What this task involves — Could you set down exactly the lines of the data below, starting at the one that holds "(∀ i : Fin 96, t.mgmt.active.limits[i]" and ending at the one that holds "(∀ i : Fin 16, t.mgmt.active.events[i]", both included, and only those?
══ Information ══
-- ==== Sys2Proof/Certificates/Slice0/Obligations.lean ====
section
/-! DEFINITION. The statements about the part that are to be proved. -/

open Sys2Proof Sys2Proof.Machine

/-! ## Steps and the idle part -/

/-- A step with a command in front of the queue is that command's meaning on the state with the queue's rest. -/
def Obligations.StepRunsFrontCommand : Prop :=
  ∀ (c : Instr) (rest : List Instr) (s : State),
    step { s with pending := c :: rest } = exec c { s with pending := rest }

/-- On an empty queue a step lets 50 ns pass (the model's choice, log 4): every running timer counts one unit toward its
limit and stays at it, and nothing else changes. The limits, in units of 50 ns: the mask timer 100 ms, a phase timer 4 ms,
or 5 ms in a retry attempt's SEEK, a settle timer 100 us, a retry timer 250 ms, a stale timer the active stale timeout,
the evaluation timer its duration, the commit timer its timeout, the hold timer its limit. While the part is held in reset
only the mask timer runs (R16, R193). -/
def Obligations.IdleStepAdvancesTimersOnly : Prop :=
  ∀ s : State, s.pending = [] →
    let count := fun (limit k : Nat) => if k < limit then k + 1 else k
    let port := fun (x : PortState) => { x with
      phase := x.phase.map (count (if x.link = .seek ∧ x.attempt = true then 100000 else 80000))
      settle := x.settle.map (count 2000)
      retry := x.retry.map (count 5000000) }
    let masked := { s.links with mask := s.links.mask.map (count 2000000) }
    (s.pins.held ≠ none → step s = .next { s with links := masked }) ∧
    (s.pins.held = none → step s = .next { s with
      links := { masked with s := port s.links.s, c := port s.links.c }
      sources := s.sources.map (fun e => { e with timer := e.timer.map (count (s.settings.staleMs * 20000)) })
      ana := { s.ana with engine := s.ana.engine.map (fun e => { e with elapsed := count e.duration e.elapsed }) }
      mgmt := { s.mgmt with
        commit := s.mgmt.commit.map (fun c => { c with timer := c.timer.map (count (c.timeoutMs * 20000)) })
        hold := s.mgmt.hold.map (fun h => { h with elapsed := count (h.limitMs * 20000) h.elapsed }) } })

/-! ## Resets -/

/-- The value of every piece of state when a full reset takes effect (R12, R33, R43, R74, R76, R110, R125, R150, R166,
R193, R209). -/
def Obligations.FullResetValues : Prop :=
  ∀ (queue : List Instr) (straps : BitVec 3) (mask : Option Nat) (cause : ResetCause),
    let t := State.fullReset queue straps mask cause
    let address : Addr := 48 + straps.setWidth 6
    t.pending = queue ∧ t.pins = ⟨straps, none, false⟩ ∧
    (∀ p : Port, t.port p = ⟨.seek, some 0, false, false, none, none, 0, 0,
      some ⟨.control, buildFrame 0x01 63 address 0 [0x01]⟩⟩) ∧
    t.links.mask = mask ∧ t.links.cause = cause ∧ t.links.presenceOwed = false ∧ t.links.markReset = none ∧
    t.links.refusalDeferred = false ∧
    t.fwd = ⟨[], [], .event, 0⟩ ∧
    (∀ n : Node, t.sources[n] = ⟨.silent, none, none, 0, 0, 0⟩) ∧
    (∀ g : Group, (t.group g).state = .off ∧ (t.group g).gen = 0 ∧ (t.group g).counter = 0 ∧ (t.group g).rejects = 0 ∧
      (t.group g).arm = false ∧ (t.group g).lastRef = none ∧ (t.group g).late = 0 ∧
      (∀ c : Chan, (t.group g).frontiers[c] = none ∧ (t.group g).store[c] = []) ∧
      (∀ d : Desc, (t.group g).descs[d] = ⟨.free, 0, 0, none, none, 0, Vector.replicate 8 0, false⟩) ∧
      t.ana.lastVerdicts[g] = none ∧ t.vector g = 0 ∧ t.latch g = none) ∧
    t.ana.queue = [] ∧ t.ana.engine = none ∧
    (∀ i : Fin 96, t.chk.active[i] = .clear) ∧ t.chk.staging = none ∧
    t.disp = ⟨0, ⟨[], [], [], [], [], []⟩, 0, 0, 0, none, .resetMarkRefused⟩ ∧
    t.rep = ⟨[], 0, []⟩ ∧
    t.mgmt.request = none ∧ t.mgmt.restartMark = false ∧ t.mgmt.activeGen = 0 ∧ t.mgmt.commit = none ∧
    t.mgmt.hold = none ∧ t.mgmt.staging = t.mgmt.active ∧
    (∀ i : Fin 64, t.mgmt.active.channelMap[i] = ⟨false, 0, 0, 0, 0, .dcVoltage, 4096, 0⟩) ∧
    (∀ i : Fin 8, t.mgmt.active.plans[i] = ⟨false, 0, 1, .l1, 0, 96, 192, 8, 0, [1], .off, []⟩) ∧
    (∀ i : Fin 96, t.mgmt.active.limits[i] = ⟨false, 0, ⟨0, .mean, 0⟩, .above, 0, 0, 1, 1, 0⟩) ∧
    (∀ i : Fin 32, t.mgmt.active.signatures[i] = ⟨false, 0, 0, 0, 1, .advisory⟩) ∧
    (∀ i : Fin 16, t.mgmt.active.events[i] = ⟨0, .polled⟩) ∧
    (∀ i : Fin 4, t.mgmt.active.routes[i] = ⟨false, 0⟩) ∧
    t.mgmt.active.settings = ⟨address, 0, 0, false, 10, 500, false, true, true⟩ ∧
    t.snap.state = .empty ∧ (∀ (i : Fin 192) (k : Fin 4), t.snap.buffer[i][k] = none)

/-- Power and RESET_N (R12, R16, R118; that a part held in reset loses an awaited mark is log 13): applying power or
pulling RESET_N low silences both ports and releases ALERT_N, power-up also stops the mask timer; RESET_N high takes the
full reset with the cause recorded, and does nothing to a part that is not held. -/
def Obligations.ResetPinHoldsAndResets : Prop :=
  ∀ s : State,
    (∀ straps : BitVec 3, exec (.powerApplied straps) s = .next { s with
      pins := ⟨straps, some .powerOn, false⟩
      links := { s.links with
        s := { s.links.s with tx := none }, c := { s.links.c with tx := none }
        mask := none, markReset := none, refusalDeferred := false }
      mgmt := { s.mgmt with restartMark := false } }) ∧
    exec .resetNLow s = .next { s with
      pins := ⟨s.pins.straps, some (s.pins.held.getD .resetPin), false⟩
      links := { s.links with
        s := { s.links.s with tx := none }, c := { s.links.c with tx := none }
        markReset := none, refusalDeferred := false }
      mgmt := { s.mgmt with restartMark := false } } ∧
    (s.pins.held = none → exec .resetNHigh s = .next s) ∧
    (∀ cause : ResetCause, s.pins.held = some cause → s.links.refusalDeferred = false →
      exec .resetNHigh s = .next (State.fullReset s.pending s.pins.straps s.links.mask cause))

/-- While the part is held in reset no received frame, mark, request, loss of signal or expiry of a timer other than the
mask timer has any effect (R12, R129, R193; log 5). -/
def Obligations.HeldPartTakesNothing : Prop :=
  ∀ s : State, s.pins.held ≠ none →
    (∀ (p : Port) (body : List Byte), exec (.linkControlReceived p body) s = .next s) ∧
    (∀ p : Port, exec (.badCheckFrame p) s = .next s ∧ exec (.lossOfSignal p) s = .next s ∧
      exec (.phaseMinimumReached p) s = .next s ∧ exec (.phaseDeadline p) s = .next s ∧
      exec (.settleTimerExpiry p) s = .next s ∧ exec (.retryAttempt p) s = .next s ∧
      ∀ m : Mark, exec (.resetMarkReceived p m) s = .next s) ∧
    (∀ frame : List Byte, exec (.portSFrameReceived frame) s = .next s ∧ exec (.portCFrameReceived frame) s = .next s) ∧
    (∀ n : Node, exec (.staleTimeout n) s = .next s) ∧
    exec .evaluationEnd s = .next s ∧ exec .eventSelection s = .next s ∧ exec .commitTimeout s = .next s ∧
    exec .holdExpiry s = .next s ∧
    (∀ (i : Instr) (r : Request), requestOf i = some r → exec i s = .next s)

/-! ## Bring-up (R2 to R5, R8) -/

/-- Link control frames received in DOWN, SEEK and ALIGN (R2, R3, R8): the port's next state, nothing else changing. -/
def Obligations.BringUpFollowsPhases : Prop :=
  ∀ (s : State) (p : Port), s.pins.held = none → (p = .s → s.settings.portSEnable = true) →
    let x := s.port p
    let hears := fun (v : Byte) => exec (.linkControlReceived p [v]) s
    (x.link = .down →
      hears 0x01 = .next (s.setPort p (x.intoSeek s.partAddr false true)) ∧
      ∀ v : Byte, v ≠ 0x01 → hears v = .next s) ∧
    (∀ k : Nat, x.link = .seek → x.phase = some k →
      (∀ v : Byte, v = 0x01 ∨ v = 0x02 →
        hears v = .next (s.setPort p
          (if 40000 ≤ k then { x with link := .align, phase := some 0, early := false, attempt := false }
           else { x with early := true }))) ∧
      ∀ v : Byte, v ≠ 0x01 → v ≠ 0x02 → hears v = .next s) ∧
    (∀ k : Nat, x.link = .align → x.phase = some k →
      (∀ v : Byte, v = 0x02 ∨ v = 0x03 →
        hears v = .next (s.setPort p
          (if 40000 ≤ k then { x with link := .confirm, phase := some 0, early := false, settle := none }
           else { x with early := true }))) ∧
      ∀ v : Byte, v ≠ 0x02 → v ≠ 0x03 → hears v = .next s)

/-- Link control frames received in CONFIRM (R4): the table, nothing else changing but that Port C owes PRESENCE when it
enters UP (R10). That early arrival keeps its value in UP is the model's choice (log 8). -/
def Obligations.ConfirmFollowsItsTable : Prop :=
  ∀ (s : State) (p : Port), s.pins.held = none → (p = .s → s.settings.portSEnable = true) → (s.port p).link = .confirm →
    let x := s.port p
    let hears := fun (v : Byte) => exec (.linkControlReceived p [v]) s
    (∀ k : Nat, x.phase = some k → x.settle = none → x.early = false →
      hears 0x03 = .next (s.setPort p (if 40000 ≤ k then { x with settle := some 0 } else { x with early := true }))) ∧
    (x.settle ≠ none ∨ x.early = true → hears 0x03 = .next s) ∧
    (∃ t : State, hears 0x04 = .next t ∧ t.port p = x.intoUp ∧ t.port p.other = s.port p.other ∧
      t.links.presenceOwed = (p == .c || s.links.presenceOwed) ∧
      { t with links := s.links } = s ∧
      { t.links with s := s.links.s, c := s.links.c, presenceOwed := s.links.presenceOwed } = s.links) ∧
    hears 0x01 = .next (s.setPort p (x.intoSeek s.partAddr false true)) ∧
    (∀ v : Byte, v ≠ 0x01 → v ≠ 0x03 → v ≠ 0x04 → hears v = .next s)

/-- Link control frames other than SEEK and marks received in UP (R5, R19): idle fill and the other phases only set the
consecutive bad-check count to 0; a malformed one does so too and raises MALFORMED_FRAME, and raises nothing in another
state. -/
def Obligations.LinkControlInUp : Prop :=
  ∀ (s : State) (p : Port), s.pins.held = none → (p = .s → s.settings.portSEnable = true) →
    ((s.port p).link = .up →
      (∀ v : Byte, v = 0x02 ∨ v = 0x03 ∨ v = 0x04 →
        exec (.linkControlReceived p [v]) s = .next (s.setPort p { s.port p with badRun := 0 })) ∧
      (∀ body : List Byte, controlOf body = none →
        exec (.linkControlReceived p body) s =
          .next { s.setPort p { s.port p with badRun := 0 } with
            disp := { s.disp with pending := s.disp.pending ||| EventKind.flag .malformedFrame } })) ∧
    ((s.port p).link ≠ .up → ∀ body : List Byte, controlOf body = none →
      exec (.linkControlReceived p body) s = .next s)

/-- The phase minimum (R2 to R4): an early arrival takes effect, the phase timer standing at 2 ms or more; without one
only the timer stands so. The phase deadline (R2 to R4, R8): SEEK, ALIGN, and CONFIRM with neither a settle nor an early
arrival end in DOWN with the retry timer restarted; after a failed attempt it stands at that attempt's 5 ms (log 9).
Other states are unchanged. That in DOWN the phase timer is stopped and early arrival and attempt are clear is the
model's choice (log 8). -/
def Obligations.PhaseMinimumAndDeadline : Prop :=
  ∀ (s : State) (p : Port), s.pins.held = none →
    let x := s.port p
    (∀ k : Nat, x.phase = some k →
      let y := { x with phase := some (max k 40000) }
      (x.early = false → exec (.phaseMinimumReached p) s = .next (s.setPort p y)) ∧
      (x.early = true → x.link = .seek →
        exec (.phaseMinimumReached p) s =
          .next (s.setPort p { x with link := .align, phase := some 0, early := false, attempt := false })) ∧
      (x.early = true → x.link = .align →
        exec (.phaseMinimumReached p) s =
          .next (s.setPort p { x with link := .confirm, phase := some 0, early := false, settle := none })) ∧
      (x.early = true → x.link = .confirm →
        exec (.phaseMinimumReached p) s = .next (s.setPort p { y with settle := some (x.settle.getD 0) }))) ∧
    (x.link = .seek →
      exec (.phaseDeadline p) s = .next (s.setPort p (x.intoDown (some (if x.attempt then 100000 else 0))))) ∧
    (x.link = .align → exec (.phaseDeadline p) s = .next (s.setPort p (x.intoDown (some 0)))) ∧
    (x.link = .confirm → x.settle = none → x.early = false →
      exec (.phaseDeadline p) s = .next (s.setPort p (x.intoDown (some 0)))) ∧
    (x.link = .confirm → x.settle ≠ none ∨ x.early = true → exec (.phaseDeadline p) s = .next s) ∧
    (x.link = .up ∨ x.link = .down → exec (.phaseDeadline p) s = .next s)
═══
Result for this task —
    (∀ i : Fin 96, t.mgmt.active.limits[i] = ⟨false, 0, ⟨0, .mean, 0⟩, .above, 0, 0, 1, 1, 0⟩) ∧
    (∀ i : Fin 32, t.mgmt.active.signatures[i] = ⟨false, 0, 0, 0, 1, .advisory⟩) ∧
    (∀ i : Fin 16, t.mgmt.active.events[i] = ⟨0, .polled⟩) ∧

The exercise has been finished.